Перед тобой лишь небольшая часть лежит для человека, сотворенного Божественной природой. Всего попробуй по чуть-чуть, понравившееся заберёшь с собой. Три дня достаточно, чтоб победить твои болячки травинкам ма­леньким, которые ты сам и отберёшь.

Я понемногу пробовал всего, пока Анастасия говори­ла. Некоторые пучки из трав безвкусны были, другие на­против, ещё хотелось есть. Потом Анастасия, перед моим уходом, понравившееся за обедом в сумку мою поло­жила. Их ел три дня. И боль прошла совсем.

Они способны мир менять?

— Почему-то так получается, Анастасия, что, когда ты говоришь о своих прародителях, всегда больше рас­сказываешь о матерях, о женщинах. О мужчинах, своих отцах, — почти ничего. Как будто, твои отцы не значимы все в вашем роду были.

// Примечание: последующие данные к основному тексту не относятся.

-- ==== Sys2Proof/Laws/State.lean ====
section
/-!
SUPPORT. The updates of the state, field by field, and what each part reads as after one: a context, the state of a
context on a core, a quire, a partition.
-/
namespace Sys2Proof.Laws
set_option Elab.async false
open Sys2Proof Sys2Proof.Machine

@[simp] theorem modWg_mem (s : State) (wid : Nat) (f : Workgroup → Workgroup) : (s.modWg wid f).mem = s.mem := rfl
@[simp] theorem modWg_memTag (s : State) (wid : Nat) (f : Workgroup → Workgroup) : (s.modWg wid f).memTag = s.memTag := rfl
@[simp] theorem modWg_memPoison (s : State) (wid : Nat) (f : Workgroup → Workgroup) : (s.modWg wid f).memPoison = s.memPoison := rfl
@[simp] theorem modWg_vault (s : State) (wid : Nat) (f : Workgroup → Workgroup) : (s.modWg wid f).vault = s.vault := rfl
@[simp] theorem modWg_vaultPoison (s : State) (wid : Nat) (f : Workgroup → Workgroup) : (s.modWg wid f).vaultPoison = s.vaultPoison := rfl
@[simp] theorem modWg_stores (s : State) (wid : Nat) (f : Workgroup → Workgroup) : (s.modWg wid f).stores = s.stores := rfl
@[simp] theorem modWg_dieClocks (s : State) (wid : Nat) (f : Workgroup → Workgroup) : (s.modWg wid f).dieClocks = s.dieClocks := rfl
@[simp] theorem modWg_hostView (s : State) (wid : Nat) (f : Workgroup → Workgroup) : (s.modWg wid f).hostView = s.hostView := rfl
@[simp] theorem modWg_sysView (s : State) (wid : Nat) (f : Workgroup → Workgroup) : (s.modWg wid f).sysView = s.sysView := rfl
@[simp] theorem modWg_outsideViews (s : State) (wid : Nat) (f : Workgroup → Workgroup) : (s.modWg wid f).outsideViews = s.outsideViews := rfl
@[simp] theorem modWg_formeViews (s : State) (wid : Nat) (f : Workgroup → Workgroup) : (s.modWg wid f).formeViews = s.formeViews := rfl
@[simp] theorem modWg_sent (s : State) (wid : Nat) (f : Workgroup → Workgroup) : (s.modWg wid f).sent = s.sent := rfl
@[simp] theorem modWg_heard (s : State) (wid : Nat) (f : Workgroup → Workgroup) : (s.modWg wid f).heard = s.heard := rfl
@[simp] theorem modWg_holdEnds (s : State) (wid : Nat) (f : Workgroup → Workgroup) : (s.modWg wid f).holdEnds = s.holdEnds := rfl
@[simp] theorem modWg_ends (s : State) (wid : Nat) (f : Workgroup → Workgroup) : (s.modWg wid f).ends = s.ends := rfl
@[simp] theorem modWg_blocks (s : State) (wid : Nat) (f : Workgroup → Workgroup) : (s.modWg wid f).blocks = s.blocks := rfl
@[simp] theorem modWg_swapped (s : State) (wid : Nat) (f : Workgroup → Workgroup) : (s.modWg wid f).swapped = s.swapped := rfl
@[simp] theorem modWg_partitions (s : State) (wid : Nat) (f : Workgroup → Workgroup) : (s.modWg wid f).partitions = s.partitions := rfl
@[simp] theorem modWg_contexts (s : State) (wid : Nat) (f : Workgroup → Workgroup) : (s.modWg wid f).contexts = s.contexts := rfl
@[simp] theorem modWg_residents (s : State) (wid : Nat) (f : Workgroup → Workgroup) : (s.modWg wid f).residents = s.residents := rfl
@[simp] theorem modWg_jobs (s : State) (wid : Nat) (f : Workgroup → Workgroup) : (s.modWg wid f).jobs = s.jobs := rfl
@[simp] theorem modWg_nextId (s : State) (wid : Nat) (f : Workgroup → Workgroup) : (s.modWg wid f).nextId = s.nextId := rfl
@[simp] theorem modWg_tlb (s : State) (wid : Nat) (f : Workgroup → Workgroup) : (s.modWg wid f).tlb = s.tlb := rfl
@[simp] theorem modWg_missBuffer (s : State) (wid : Nat) (f : Workgroup → Workgroup) : (s.modWg wid f).missBuffer = s.missBuffer := rfl
@[simp] theorem modWg_items (s : State) (wid : Nat) (f : Workgroup → Workgroup) : (s.modWg wid f).items = s.items := rfl
@[simp] theorem modWg_time (s : State) (wid : Nat) (f : Workgroup → Workgroup) : (s.modWg wid f).time = s.time := rfl
@[simp] theorem modWg_mrs (s : State) (wid : Nat) (f : Workgroup → Workgroup) : (s.modWg wid f).mrs = s.mrs := rfl
@[simp] theorem modWg_clock (s : State) (wid : Nat) (f : Workgroup → Workgroup) : (s.modWg wid f).clock = s.clock := rfl
@[simp] theorem modWg_messages (s : State) (wid : Nat) (f : Workgroup → Workgroup) : (s.modWg wid f).messages = s.messages := rfl
@[simp] theorem modWg_inbox (s : State) (wid : Nat) (f : Workgroup → Workgroup) : (s.modWg wid f).inbox = s.inbox := rfl
@[simp] theorem modWg_issue (s : State) (wid : Nat) (f : Workgroup → Workgroup) : (s.modWg wid f).issue = s.issue := rfl
@[simp] theorem modWg_draws (s : State) (wid : Nat) (f : Workgroup → Workgroup) : (s.modWg wid f).draws = s.draws := rfl

@[simp] theorem modGroup_mem (s : State) (wid gi : Nat) (f : Group → Group) : (s.modGroup wid gi f).mem = s.mem := rfl
@[simp] theorem modGroup_memTag (s : State) (wid gi : Nat) (f : Group → Group) : (s.modGroup wid gi f).memTag = s.memTag := rfl
@[simp] theorem modGroup_memPoison (s : State) (wid gi : Nat) (f : Group → Group) : (s.modGroup wid gi f).memPoison = s.memPoison := rfl
@[simp] theorem modGroup_vault (s : State) (wid gi : Nat) (f : Group → Group) : (s.modGroup wid gi f).vault = s.vault := rfl
@[simp] theorem modGroup_vaultPoison (s : State) (wid gi : Nat) (f : Group → Group) : (s.modGroup wid gi f).vaultPoison = s.vaultPoison := rfl
@[simp] theorem modGroup_stores (s : State) (wid gi : Nat) (f : Group → Group) : (s.modGroup wid gi f).stores = s.stores := rfl
@[simp] theorem modGroup_dieClocks (s : State) (wid gi : Nat) (f : Group → Group) : (s.modGroup wid gi f).dieClocks = s.dieClocks := rfl
@[simp] theorem modGroup_hostView (s : State) (wid gi : Nat) (f : Group → Group) : (s.modGroup wid gi f).hostView = s.hostView := rfl
@[simp] theorem modGroup_sysView (s : State) (wid gi : Nat) (f : Group → Group) : (s.modGroup wid gi f).sysView = s.sysView := rfl
@[simp] theorem modGroup_outsideViews (s : State) (wid gi : Nat) (f : Group → Group) : (s.modGroup wid gi f).outsideViews = s.outsideViews := rfl
@[simp] theorem modGroup_formeViews (s : State) (wid gi : Nat) (f : Group → Group) : (s.modGroup wid gi f).formeViews = s.formeViews := rfl
@[simp] theorem modGroup_sent (s : State) (wid gi : Nat) (f : Group → Group) : (s.modGroup wid gi f).sent = s.sent := rfl
@[simp] theorem modGroup_heard (s : State) (wid gi : Nat) (f : Group → Group) : (s.modGroup wid gi f).heard = s.heard := rfl
@[simp] theorem modGroup_holdEnds (s : State) (wid gi : Nat) (f : Group → Group) : (s.modGroup wid gi f).holdEnds = s.holdEnds := rfl
@[simp] theorem modGroup_ends (s : State) (wid gi : Nat) (f : Group → Group) : (s.modGroup wid gi f).ends = s.ends := rfl
@[simp] theorem modGroup_blocks (s : State) (wid gi : Nat) (f : Group → Group) : (s.modGroup wid gi f).blocks = s.blocks := rfl
@[simp] theorem modGroup_swapped (s : State) (wid gi : Nat) (f : Group → Group) : (s.modGroup wid gi f).swapped = s.swapped := rfl
@[simp] theorem modGroup_partitions (s : State) (wid gi : Nat) (f : Group → Group) : (s.modGroup wid gi f).partitions = s.partitions := rfl
@[simp] theorem modGroup_contexts (s : State) (wid gi : Nat) (f : Group → Group) : (s.modGroup wid gi f).contexts = s.contexts := rfl
@[simp] theorem modGroup_residents (s : State) (wid gi : Nat) (f : Group → Group) : (s.modGroup wid gi f).residents = s.residents := rfl
@[simp] theorem modGroup_jobs (s : State) (wid gi : Nat) (f : Group → Group) : (s.modGroup wid gi f).jobs = s.jobs := rfl
@[simp] theorem modGroup_nextId (s : State) (wid gi : Nat) (f : Group → Group) : (s.modGroup wid gi f).nextId = s.nextId := rfl
@[simp] theorem modGroup_tlb (s : State) (wid gi : Nat) (f : Group → Group) : (s.modGroup wid gi f).tlb = s.tlb := rfl
@[simp] theorem modGroup_missBuffer (s : State) (wid gi : Nat) (f : Group → Group) : (s.modGroup wid gi f).missBuffer = s.missBuffer := rfl
@[simp] theorem modGroup_items (s : State) (wid gi : Nat) (f : Group → Group) : (s.modGroup wid gi f).items = s.items := rfl
@[simp] theorem modGroup_time (s : State) (wid gi : Nat) (f : Group → Group) : (s.modGroup wid gi f).time = s.time := rfl
@[simp] theorem modGroup_mrs (s : State) (wid gi : Nat) (f : Group → Group) : (s.modGroup wid gi f).mrs = s.mrs := rfl
@[simp] theorem modGroup_clock (s : State) (wid gi : Nat) (f : Group → Group) : (s.modGroup wid gi f).clock = s.clock := rfl
@[simp] theorem modGroup_messages (s : State) (wid gi : Nat) (f : Group → Group) : (s.modGroup wid gi f).messages = s.messages := rfl
@[simp] theorem modGroup_inbox (s : State) (wid gi : Nat) (f : Group → Group) : (s.modGroup wid gi f).inbox = s.inbox := rfl
@[simp] theorem modGroup_issue (s : State) (wid gi : Nat) (f : Group → Group) : (s.modGroup wid gi f).issue = s.issue := rfl
@[simp] theorem modGroup_draws (s : State) (wid gi : Nat) (f : Group → Group) : (s.modGroup wid gi f).draws = s.draws := rfl

@[simp] theorem modThread_mem (s : State) (wid gi ti : Nat) (f : Thread → Thread) : (s.modThread wid gi ti f).mem = s.mem := rfl
@[simp] theorem modThread_memTag (s : State) (wid gi ti : Nat) (f : Thread → Thread) : (s.modThread wid gi ti f).memTag = s.memTag := rfl
@[simp] theorem modThread_memPoison (s : State) (wid gi ti : Nat) (f : Thread → Thread) : (s.modThread wid gi ti f).memPoison = s.memPoison := rfl
@[simp] theorem modThread_vault (s : State) (wid gi ti : Nat) (f : Thread → Thread) : (s.modThread wid gi ti f).vault = s.vault := rfl
@[simp] theorem modThread_vaultPoison (s : State) (wid gi ti : Nat) (f : Thread → Thread) : (s.modThread wid gi ti f).vaultPoison = s.vaultPoison := rfl
@[simp] theorem modThread_stores (s : State) (wid gi ti : Nat) (f : Thread → Thread) : (s.modThread wid gi ti f).stores = s.stores := rfl
@[simp] theorem modThread_dieClocks (s : State) (wid gi ti : Nat) (f : Thread → Thread) : (s.modThread wid gi ti f).dieClocks = s.dieClocks := rfl
@[simp] theorem modThread_hostView (s : State) (wid gi ti : Nat) (f : Thread → Thread) : (s.modThread wid gi ti f).hostView = s.hostView := rfl
@[simp] theorem modThread_sysView (s : State) (wid gi ti : Nat) (f : Thread → Thread) : (s.modThread wid gi ti f).sysView = s.sysView := rfl
@[simp] theorem modThread_outsideViews (s : State) (wid gi ti : Nat) (f : Thread → Thread) : (s.modThread wid gi ti f).outsideViews = s.outsideViews := rfl
@[simp] theorem modThread_formeViews (s : State) (wid gi ti : Nat) (f : Thread → Thread) : (s.modThread wid gi ti f).formeViews = s.formeViews := rfl
@[simp] theorem modThread_sent (s : State) (wid gi ti : Nat) (f : Thread → Thread) : (s.modThread wid gi ti f).sent = s.sent := rfl
@[simp] theorem modThread_heard (s : State) (wid gi ti : Nat) (f : Thread → Thread) : (s.modThread wid gi ti f).heard = s.heard := rfl
@[simp] theorem modThread_holdEnds (s : State) (wid gi ti : Nat) (f : Thread → Thread) : (s.modThread wid gi ti f).holdEnds = s.holdEnds := rfl
@[simp] theorem modThread_ends (s : State) (wid gi ti : Nat) (f : Thread → Thread) : (s.modThread wid gi ti f).ends = s.ends := rfl
@[simp] theorem modThread_blocks (s : State) (wid gi ti : Nat) (f : Thread → Thread) : (s.modThread wid gi ti f).blocks = s.blocks := rfl
@[simp] theorem modThread_swapped (s : State) (wid gi ti : Nat) (f : Thread → Thread) : (s.modThread wid gi ti f).swapped = s.swapped := rfl
@[simp] theorem modThread_partitions (s : State) (wid gi ti : Nat) (f : Thread → Thread) : (s.modThread wid gi ti f).partitions = s.partitions := rfl
@[simp] theorem modThread_contexts (s : State) (wid gi ti : Nat) (f : Thread → Thread) : (s.modThread wid gi ti f).contexts = s.contexts := rfl
@[simp] theorem modThread_residents (s : State) (wid gi ti : Nat) (f : Thread → Thread) : (s.modThread wid gi ti f).residents = s.residents := rfl
@[simp] theorem modThread_jobs (s : State) (wid gi ti : Nat) (f : Thread → Thread) : (s.modThread wid gi ti f).jobs = s.jobs := rfl
@[simp] theorem modThread_nextId (s : State) (wid gi ti : Nat) (f : Thread → Thread) : (s.modThread wid gi ti f).nextId = s.nextId := rfl
@[simp] theorem modThread_tlb (s : State) (wid gi ti : Nat) (f : Thread → Thread) : (s.modThread wid gi ti f).tlb = s.tlb := rfl
@[simp] theorem modThread_missBuffer (s : State) (wid gi ti : Nat) (f : Thread → Thread) : (s.modThread wid gi ti f).missBuffer = s.missBuffer := rfl
@[simp] theorem modThread_items (s : State) (wid gi ti : Nat) (f : Thread → Thread) : (s.modThread wid gi ti f).items = s.items := rfl
@[simp] theorem modThread_time (s : State) (wid gi ti : Nat) (f : Thread → Thread) : (s.modThread wid gi ti f).time = s.time := rfl
@[simp] theorem modThread_mrs (s : State) (wid gi ti : Nat) (f : Thread → Thread) : (s.modThread wid gi ti f).mrs = s.mrs := rfl
@[simp] theorem modThread_clock (s : State) (wid gi ti : Nat) (f : Thread → Thread) : (s.modThread wid gi ti f).clock = s.clock := rfl
@[simp] theorem modThread_messages (s : State) (wid gi ti : Nat) (f : Thread → Thread) : (s.modThread wid gi ti f).messages = s.messages := rfl
@[simp] theorem modThread_inbox (s : State) (wid gi ti : Nat) (f : Thread → Thread) : (s.modThread wid gi ti f).inbox = s.inbox := rfl
@[simp] theorem modThread_issue (s : State) (wid gi ti : Nat) (f : Thread → Thread) : (s.modThread wid gi ti f).issue = s.issue := rfl
@[simp] theorem modThread_draws (s : State) (wid gi ti : Nat) (f : Thread → Thread) : (s.modThread wid gi ti f).draws = s.draws := rfl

Или ты, твой генетический код или луч тебе не позволяет видеть, чувствовать своих пра­родителей по отцовской линии? Даже обидно за мужчин, отцов твоих.

— Деяния отцов своих, как мамочек, что в прошлом жили, я также могу чувствовать и видеть, коль захочу. Но далеко не все деяния своих отцов понять способна. Определить значенье их для дней сегодняшних, для всех людей и для себя.

— Ты расскажи мне хоть об одном своём отце, чьи дей­ствия понять не можешь до конца. Ты женщина, тебе труд­нее понимать мужчин. Мне будет легче, я мужчина. Если пойму — тебе смогу помочь понять.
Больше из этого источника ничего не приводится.